--- START ---
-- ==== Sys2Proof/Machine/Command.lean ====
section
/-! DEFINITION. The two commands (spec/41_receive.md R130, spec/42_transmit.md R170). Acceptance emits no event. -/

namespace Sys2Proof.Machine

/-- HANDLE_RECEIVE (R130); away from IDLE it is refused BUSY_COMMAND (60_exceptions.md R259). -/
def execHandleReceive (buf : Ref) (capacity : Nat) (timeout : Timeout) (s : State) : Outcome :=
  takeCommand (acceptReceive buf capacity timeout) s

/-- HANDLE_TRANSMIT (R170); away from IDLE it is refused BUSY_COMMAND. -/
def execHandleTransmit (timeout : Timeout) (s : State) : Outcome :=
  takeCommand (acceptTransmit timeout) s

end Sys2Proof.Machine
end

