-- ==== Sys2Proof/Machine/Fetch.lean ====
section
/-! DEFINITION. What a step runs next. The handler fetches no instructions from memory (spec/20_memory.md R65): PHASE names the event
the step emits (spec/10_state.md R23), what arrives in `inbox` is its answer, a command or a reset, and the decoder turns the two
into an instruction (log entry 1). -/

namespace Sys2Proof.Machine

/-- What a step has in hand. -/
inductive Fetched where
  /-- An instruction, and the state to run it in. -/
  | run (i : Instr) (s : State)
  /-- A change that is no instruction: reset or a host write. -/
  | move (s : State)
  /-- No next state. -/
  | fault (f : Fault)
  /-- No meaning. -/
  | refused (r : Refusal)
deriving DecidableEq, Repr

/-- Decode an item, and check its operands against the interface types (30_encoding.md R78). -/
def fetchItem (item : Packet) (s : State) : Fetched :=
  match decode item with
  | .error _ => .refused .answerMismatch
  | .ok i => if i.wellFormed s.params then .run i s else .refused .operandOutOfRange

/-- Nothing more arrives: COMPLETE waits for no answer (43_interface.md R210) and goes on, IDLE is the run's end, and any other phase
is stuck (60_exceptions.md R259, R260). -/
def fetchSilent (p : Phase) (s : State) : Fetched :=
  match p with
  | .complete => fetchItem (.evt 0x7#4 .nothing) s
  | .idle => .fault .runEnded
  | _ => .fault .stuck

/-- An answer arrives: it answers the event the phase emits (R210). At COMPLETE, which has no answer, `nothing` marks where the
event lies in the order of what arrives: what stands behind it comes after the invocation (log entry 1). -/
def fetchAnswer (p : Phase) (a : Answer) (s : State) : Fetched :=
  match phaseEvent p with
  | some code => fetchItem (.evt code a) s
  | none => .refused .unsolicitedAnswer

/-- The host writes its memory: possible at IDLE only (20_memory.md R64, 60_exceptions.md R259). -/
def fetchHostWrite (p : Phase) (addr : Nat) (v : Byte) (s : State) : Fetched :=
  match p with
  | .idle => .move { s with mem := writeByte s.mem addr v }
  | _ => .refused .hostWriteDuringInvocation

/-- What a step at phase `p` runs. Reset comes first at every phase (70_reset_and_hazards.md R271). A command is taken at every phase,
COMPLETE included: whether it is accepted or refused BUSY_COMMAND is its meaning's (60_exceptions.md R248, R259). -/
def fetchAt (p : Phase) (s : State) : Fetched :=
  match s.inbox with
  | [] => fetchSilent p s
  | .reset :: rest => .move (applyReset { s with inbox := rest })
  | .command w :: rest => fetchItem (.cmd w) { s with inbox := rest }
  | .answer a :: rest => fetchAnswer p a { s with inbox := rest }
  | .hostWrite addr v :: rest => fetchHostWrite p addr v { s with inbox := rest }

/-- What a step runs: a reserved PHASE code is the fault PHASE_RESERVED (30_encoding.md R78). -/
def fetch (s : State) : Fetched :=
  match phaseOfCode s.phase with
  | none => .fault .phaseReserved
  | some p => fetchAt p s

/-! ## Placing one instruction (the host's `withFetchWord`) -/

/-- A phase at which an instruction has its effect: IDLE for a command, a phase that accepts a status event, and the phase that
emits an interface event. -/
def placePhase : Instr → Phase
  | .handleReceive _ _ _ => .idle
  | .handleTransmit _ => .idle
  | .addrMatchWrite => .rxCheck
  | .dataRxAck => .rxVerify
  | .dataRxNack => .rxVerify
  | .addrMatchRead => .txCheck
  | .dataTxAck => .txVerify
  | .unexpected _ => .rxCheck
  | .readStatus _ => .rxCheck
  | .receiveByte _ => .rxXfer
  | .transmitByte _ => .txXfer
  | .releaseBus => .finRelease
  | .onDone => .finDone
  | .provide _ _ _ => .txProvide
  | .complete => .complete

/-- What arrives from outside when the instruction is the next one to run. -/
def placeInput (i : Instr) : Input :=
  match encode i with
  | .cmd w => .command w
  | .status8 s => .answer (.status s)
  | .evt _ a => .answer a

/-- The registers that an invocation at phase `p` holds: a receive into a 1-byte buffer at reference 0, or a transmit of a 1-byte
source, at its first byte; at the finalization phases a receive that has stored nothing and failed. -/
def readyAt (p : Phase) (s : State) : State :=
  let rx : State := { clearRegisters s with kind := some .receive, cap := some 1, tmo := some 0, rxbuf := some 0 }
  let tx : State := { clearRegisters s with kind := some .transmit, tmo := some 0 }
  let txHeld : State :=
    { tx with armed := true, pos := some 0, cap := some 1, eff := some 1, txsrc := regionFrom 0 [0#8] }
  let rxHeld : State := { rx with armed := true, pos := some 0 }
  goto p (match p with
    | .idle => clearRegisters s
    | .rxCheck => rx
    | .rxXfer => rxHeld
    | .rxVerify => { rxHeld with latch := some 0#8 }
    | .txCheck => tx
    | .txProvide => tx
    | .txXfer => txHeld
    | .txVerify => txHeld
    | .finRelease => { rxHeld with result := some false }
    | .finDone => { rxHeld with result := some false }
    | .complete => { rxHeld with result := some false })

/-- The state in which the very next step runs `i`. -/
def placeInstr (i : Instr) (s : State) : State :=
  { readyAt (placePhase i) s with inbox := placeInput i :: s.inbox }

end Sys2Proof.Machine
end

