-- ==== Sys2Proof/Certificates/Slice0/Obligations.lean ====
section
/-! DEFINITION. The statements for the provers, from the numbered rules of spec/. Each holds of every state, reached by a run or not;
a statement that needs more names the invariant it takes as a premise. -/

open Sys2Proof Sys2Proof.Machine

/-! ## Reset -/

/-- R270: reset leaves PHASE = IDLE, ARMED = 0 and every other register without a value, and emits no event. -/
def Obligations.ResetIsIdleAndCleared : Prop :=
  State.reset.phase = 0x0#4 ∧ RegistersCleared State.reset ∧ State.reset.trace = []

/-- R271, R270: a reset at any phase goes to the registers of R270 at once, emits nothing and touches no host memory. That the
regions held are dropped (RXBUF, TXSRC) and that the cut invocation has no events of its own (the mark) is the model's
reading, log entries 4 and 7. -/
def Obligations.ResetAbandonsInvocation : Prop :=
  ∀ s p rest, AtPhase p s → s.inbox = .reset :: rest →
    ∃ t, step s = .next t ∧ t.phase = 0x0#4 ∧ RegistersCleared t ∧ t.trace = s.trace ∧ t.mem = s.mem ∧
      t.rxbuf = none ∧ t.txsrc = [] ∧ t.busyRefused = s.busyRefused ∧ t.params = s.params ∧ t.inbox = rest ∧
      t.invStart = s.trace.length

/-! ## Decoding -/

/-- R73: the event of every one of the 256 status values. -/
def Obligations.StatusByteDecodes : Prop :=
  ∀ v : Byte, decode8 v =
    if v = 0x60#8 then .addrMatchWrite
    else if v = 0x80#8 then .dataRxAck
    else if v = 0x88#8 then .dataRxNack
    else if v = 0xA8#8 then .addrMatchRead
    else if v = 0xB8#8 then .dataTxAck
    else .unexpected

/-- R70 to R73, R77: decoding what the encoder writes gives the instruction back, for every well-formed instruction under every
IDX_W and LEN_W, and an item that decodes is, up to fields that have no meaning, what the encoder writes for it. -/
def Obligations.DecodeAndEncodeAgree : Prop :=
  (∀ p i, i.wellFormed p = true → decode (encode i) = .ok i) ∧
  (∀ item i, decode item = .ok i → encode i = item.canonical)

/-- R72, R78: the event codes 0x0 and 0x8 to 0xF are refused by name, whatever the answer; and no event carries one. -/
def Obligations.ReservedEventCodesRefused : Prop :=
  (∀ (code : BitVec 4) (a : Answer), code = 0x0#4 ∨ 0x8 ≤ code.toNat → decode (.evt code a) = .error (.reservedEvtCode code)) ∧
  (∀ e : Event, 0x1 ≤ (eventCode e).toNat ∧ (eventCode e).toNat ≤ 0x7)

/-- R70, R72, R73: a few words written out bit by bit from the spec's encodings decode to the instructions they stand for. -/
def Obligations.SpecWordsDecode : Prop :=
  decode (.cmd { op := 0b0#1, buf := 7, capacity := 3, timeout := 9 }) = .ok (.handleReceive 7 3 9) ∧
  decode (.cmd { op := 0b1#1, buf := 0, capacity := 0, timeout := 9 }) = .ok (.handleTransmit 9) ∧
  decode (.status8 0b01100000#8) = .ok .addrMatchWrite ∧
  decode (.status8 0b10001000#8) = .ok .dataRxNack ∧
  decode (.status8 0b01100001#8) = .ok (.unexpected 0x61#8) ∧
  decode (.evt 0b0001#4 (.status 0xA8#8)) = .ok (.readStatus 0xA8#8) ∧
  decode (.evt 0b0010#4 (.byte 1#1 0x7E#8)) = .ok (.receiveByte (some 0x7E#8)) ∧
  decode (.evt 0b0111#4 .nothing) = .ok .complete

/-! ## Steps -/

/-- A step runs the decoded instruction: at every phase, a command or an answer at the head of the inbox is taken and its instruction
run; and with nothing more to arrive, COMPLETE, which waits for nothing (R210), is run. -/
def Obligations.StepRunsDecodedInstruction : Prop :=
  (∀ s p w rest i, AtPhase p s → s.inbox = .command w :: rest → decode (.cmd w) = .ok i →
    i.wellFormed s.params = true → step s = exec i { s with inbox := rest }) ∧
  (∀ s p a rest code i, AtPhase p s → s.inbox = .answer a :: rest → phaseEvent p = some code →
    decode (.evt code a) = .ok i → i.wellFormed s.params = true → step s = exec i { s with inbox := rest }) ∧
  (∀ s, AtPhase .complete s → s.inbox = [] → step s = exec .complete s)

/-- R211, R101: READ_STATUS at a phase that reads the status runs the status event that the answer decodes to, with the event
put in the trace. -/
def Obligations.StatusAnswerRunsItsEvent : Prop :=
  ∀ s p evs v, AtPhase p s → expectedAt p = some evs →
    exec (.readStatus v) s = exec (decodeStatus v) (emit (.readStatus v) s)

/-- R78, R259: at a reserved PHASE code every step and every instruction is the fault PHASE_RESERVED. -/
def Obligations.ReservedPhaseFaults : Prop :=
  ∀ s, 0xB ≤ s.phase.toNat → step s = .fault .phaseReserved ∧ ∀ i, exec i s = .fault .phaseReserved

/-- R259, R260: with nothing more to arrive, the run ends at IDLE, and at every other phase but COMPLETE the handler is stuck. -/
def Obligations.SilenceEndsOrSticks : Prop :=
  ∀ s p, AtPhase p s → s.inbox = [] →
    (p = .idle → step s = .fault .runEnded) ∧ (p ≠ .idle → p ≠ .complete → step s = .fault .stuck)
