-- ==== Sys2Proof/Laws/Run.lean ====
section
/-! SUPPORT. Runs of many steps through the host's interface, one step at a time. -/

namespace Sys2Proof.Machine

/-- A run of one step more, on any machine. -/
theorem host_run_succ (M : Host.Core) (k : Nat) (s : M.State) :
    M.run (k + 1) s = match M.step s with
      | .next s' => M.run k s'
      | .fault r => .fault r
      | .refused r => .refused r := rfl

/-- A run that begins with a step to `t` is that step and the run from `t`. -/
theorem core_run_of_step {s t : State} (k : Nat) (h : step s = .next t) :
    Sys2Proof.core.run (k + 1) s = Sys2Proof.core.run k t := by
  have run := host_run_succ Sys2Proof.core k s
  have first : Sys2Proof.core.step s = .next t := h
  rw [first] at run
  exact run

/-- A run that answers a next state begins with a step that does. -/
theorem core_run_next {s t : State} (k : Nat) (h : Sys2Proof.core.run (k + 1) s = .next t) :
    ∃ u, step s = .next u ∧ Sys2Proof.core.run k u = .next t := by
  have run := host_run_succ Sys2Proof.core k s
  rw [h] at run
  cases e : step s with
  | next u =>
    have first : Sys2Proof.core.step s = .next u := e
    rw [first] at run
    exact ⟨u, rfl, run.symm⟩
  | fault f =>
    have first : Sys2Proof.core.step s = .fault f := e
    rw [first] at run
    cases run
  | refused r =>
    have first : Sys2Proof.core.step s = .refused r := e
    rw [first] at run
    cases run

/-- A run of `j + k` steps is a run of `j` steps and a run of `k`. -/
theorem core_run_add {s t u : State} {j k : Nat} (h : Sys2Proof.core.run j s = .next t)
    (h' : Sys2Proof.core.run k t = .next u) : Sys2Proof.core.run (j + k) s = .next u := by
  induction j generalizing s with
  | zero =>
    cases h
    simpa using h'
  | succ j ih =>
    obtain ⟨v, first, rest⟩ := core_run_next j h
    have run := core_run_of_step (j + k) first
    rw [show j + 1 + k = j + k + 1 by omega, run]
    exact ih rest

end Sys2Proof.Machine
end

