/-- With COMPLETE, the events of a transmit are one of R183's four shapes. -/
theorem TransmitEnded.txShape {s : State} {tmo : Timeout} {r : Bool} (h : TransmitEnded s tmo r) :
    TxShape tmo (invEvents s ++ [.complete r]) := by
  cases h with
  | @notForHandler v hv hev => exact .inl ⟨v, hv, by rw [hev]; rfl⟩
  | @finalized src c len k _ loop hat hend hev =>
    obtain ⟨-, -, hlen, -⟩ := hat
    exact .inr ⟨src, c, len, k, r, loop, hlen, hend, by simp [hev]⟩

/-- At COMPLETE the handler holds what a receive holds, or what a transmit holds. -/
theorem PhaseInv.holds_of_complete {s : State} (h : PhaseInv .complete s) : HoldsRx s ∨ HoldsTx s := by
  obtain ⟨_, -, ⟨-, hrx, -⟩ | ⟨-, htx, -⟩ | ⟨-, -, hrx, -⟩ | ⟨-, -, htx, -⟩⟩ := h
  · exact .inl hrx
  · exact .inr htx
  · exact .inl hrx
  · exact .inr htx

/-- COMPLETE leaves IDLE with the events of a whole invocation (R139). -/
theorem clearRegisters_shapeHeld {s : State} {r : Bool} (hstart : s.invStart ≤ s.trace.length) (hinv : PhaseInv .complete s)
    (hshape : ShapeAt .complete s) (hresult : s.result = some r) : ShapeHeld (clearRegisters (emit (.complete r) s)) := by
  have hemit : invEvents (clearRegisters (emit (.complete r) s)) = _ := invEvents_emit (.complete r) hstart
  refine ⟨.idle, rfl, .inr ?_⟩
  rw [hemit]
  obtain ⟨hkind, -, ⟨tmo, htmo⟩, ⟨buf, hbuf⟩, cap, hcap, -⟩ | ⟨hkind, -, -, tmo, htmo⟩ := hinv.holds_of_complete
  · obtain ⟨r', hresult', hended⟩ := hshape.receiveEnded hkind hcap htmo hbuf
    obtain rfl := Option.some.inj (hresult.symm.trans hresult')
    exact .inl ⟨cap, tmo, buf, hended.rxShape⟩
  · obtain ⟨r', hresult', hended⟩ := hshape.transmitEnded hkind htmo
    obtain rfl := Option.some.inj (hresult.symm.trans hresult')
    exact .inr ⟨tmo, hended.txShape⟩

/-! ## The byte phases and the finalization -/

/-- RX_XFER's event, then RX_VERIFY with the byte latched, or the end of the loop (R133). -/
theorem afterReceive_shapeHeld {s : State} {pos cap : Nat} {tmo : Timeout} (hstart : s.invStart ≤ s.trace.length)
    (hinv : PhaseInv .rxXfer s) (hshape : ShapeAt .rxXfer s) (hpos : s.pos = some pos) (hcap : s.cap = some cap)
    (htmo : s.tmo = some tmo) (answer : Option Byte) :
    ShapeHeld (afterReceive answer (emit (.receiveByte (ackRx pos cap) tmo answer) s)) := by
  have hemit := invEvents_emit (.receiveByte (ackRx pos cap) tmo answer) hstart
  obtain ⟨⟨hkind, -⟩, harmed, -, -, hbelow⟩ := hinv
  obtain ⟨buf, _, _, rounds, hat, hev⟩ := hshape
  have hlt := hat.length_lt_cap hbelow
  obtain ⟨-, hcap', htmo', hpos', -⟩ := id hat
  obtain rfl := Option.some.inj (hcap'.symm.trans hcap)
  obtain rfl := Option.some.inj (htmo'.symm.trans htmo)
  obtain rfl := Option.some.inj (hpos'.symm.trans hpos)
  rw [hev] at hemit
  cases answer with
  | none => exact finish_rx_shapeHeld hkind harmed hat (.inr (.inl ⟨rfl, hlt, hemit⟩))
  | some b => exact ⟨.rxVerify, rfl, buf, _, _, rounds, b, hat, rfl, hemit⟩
--- END ---
- HOW TO COMPLETE THIS TASK
Which lines run from the one containing "obtain ⟨⟨hkind, -⟩, harmed, -, -, hbelow⟩" to the end of the entries above? Quote exactly those, and only those.

- ANSWER TO THIS EXERCISE
  obtain ⟨⟨hkind, -⟩, harmed, -, -, hbelow⟩ := hinv
  obtain ⟨buf, _, _, rounds, hat, hev⟩ := hshape
  have hlt := hat.length_lt_cap hbelow
  obtain ⟨-, hcap', htmo', hpos', -⟩ := id hat
  obtain rfl := Option.some.inj (hcap'.symm.trans hcap)
  obtain rfl := Option.some.inj (htmo'.symm.trans htmo)
  obtain rfl := Option.some.inj (hpos'.symm.trans hpos)
  rw [hev] at hemit
  cases answer with
  | none => exact finish_rx_shapeHeld hkind harmed hat (.inr (.inl ⟨rfl, hlt, hemit⟩))
  | some b => exact ⟨.rxVerify, rfl, buf, _, _, rounds, b, hat, rfl, hemit⟩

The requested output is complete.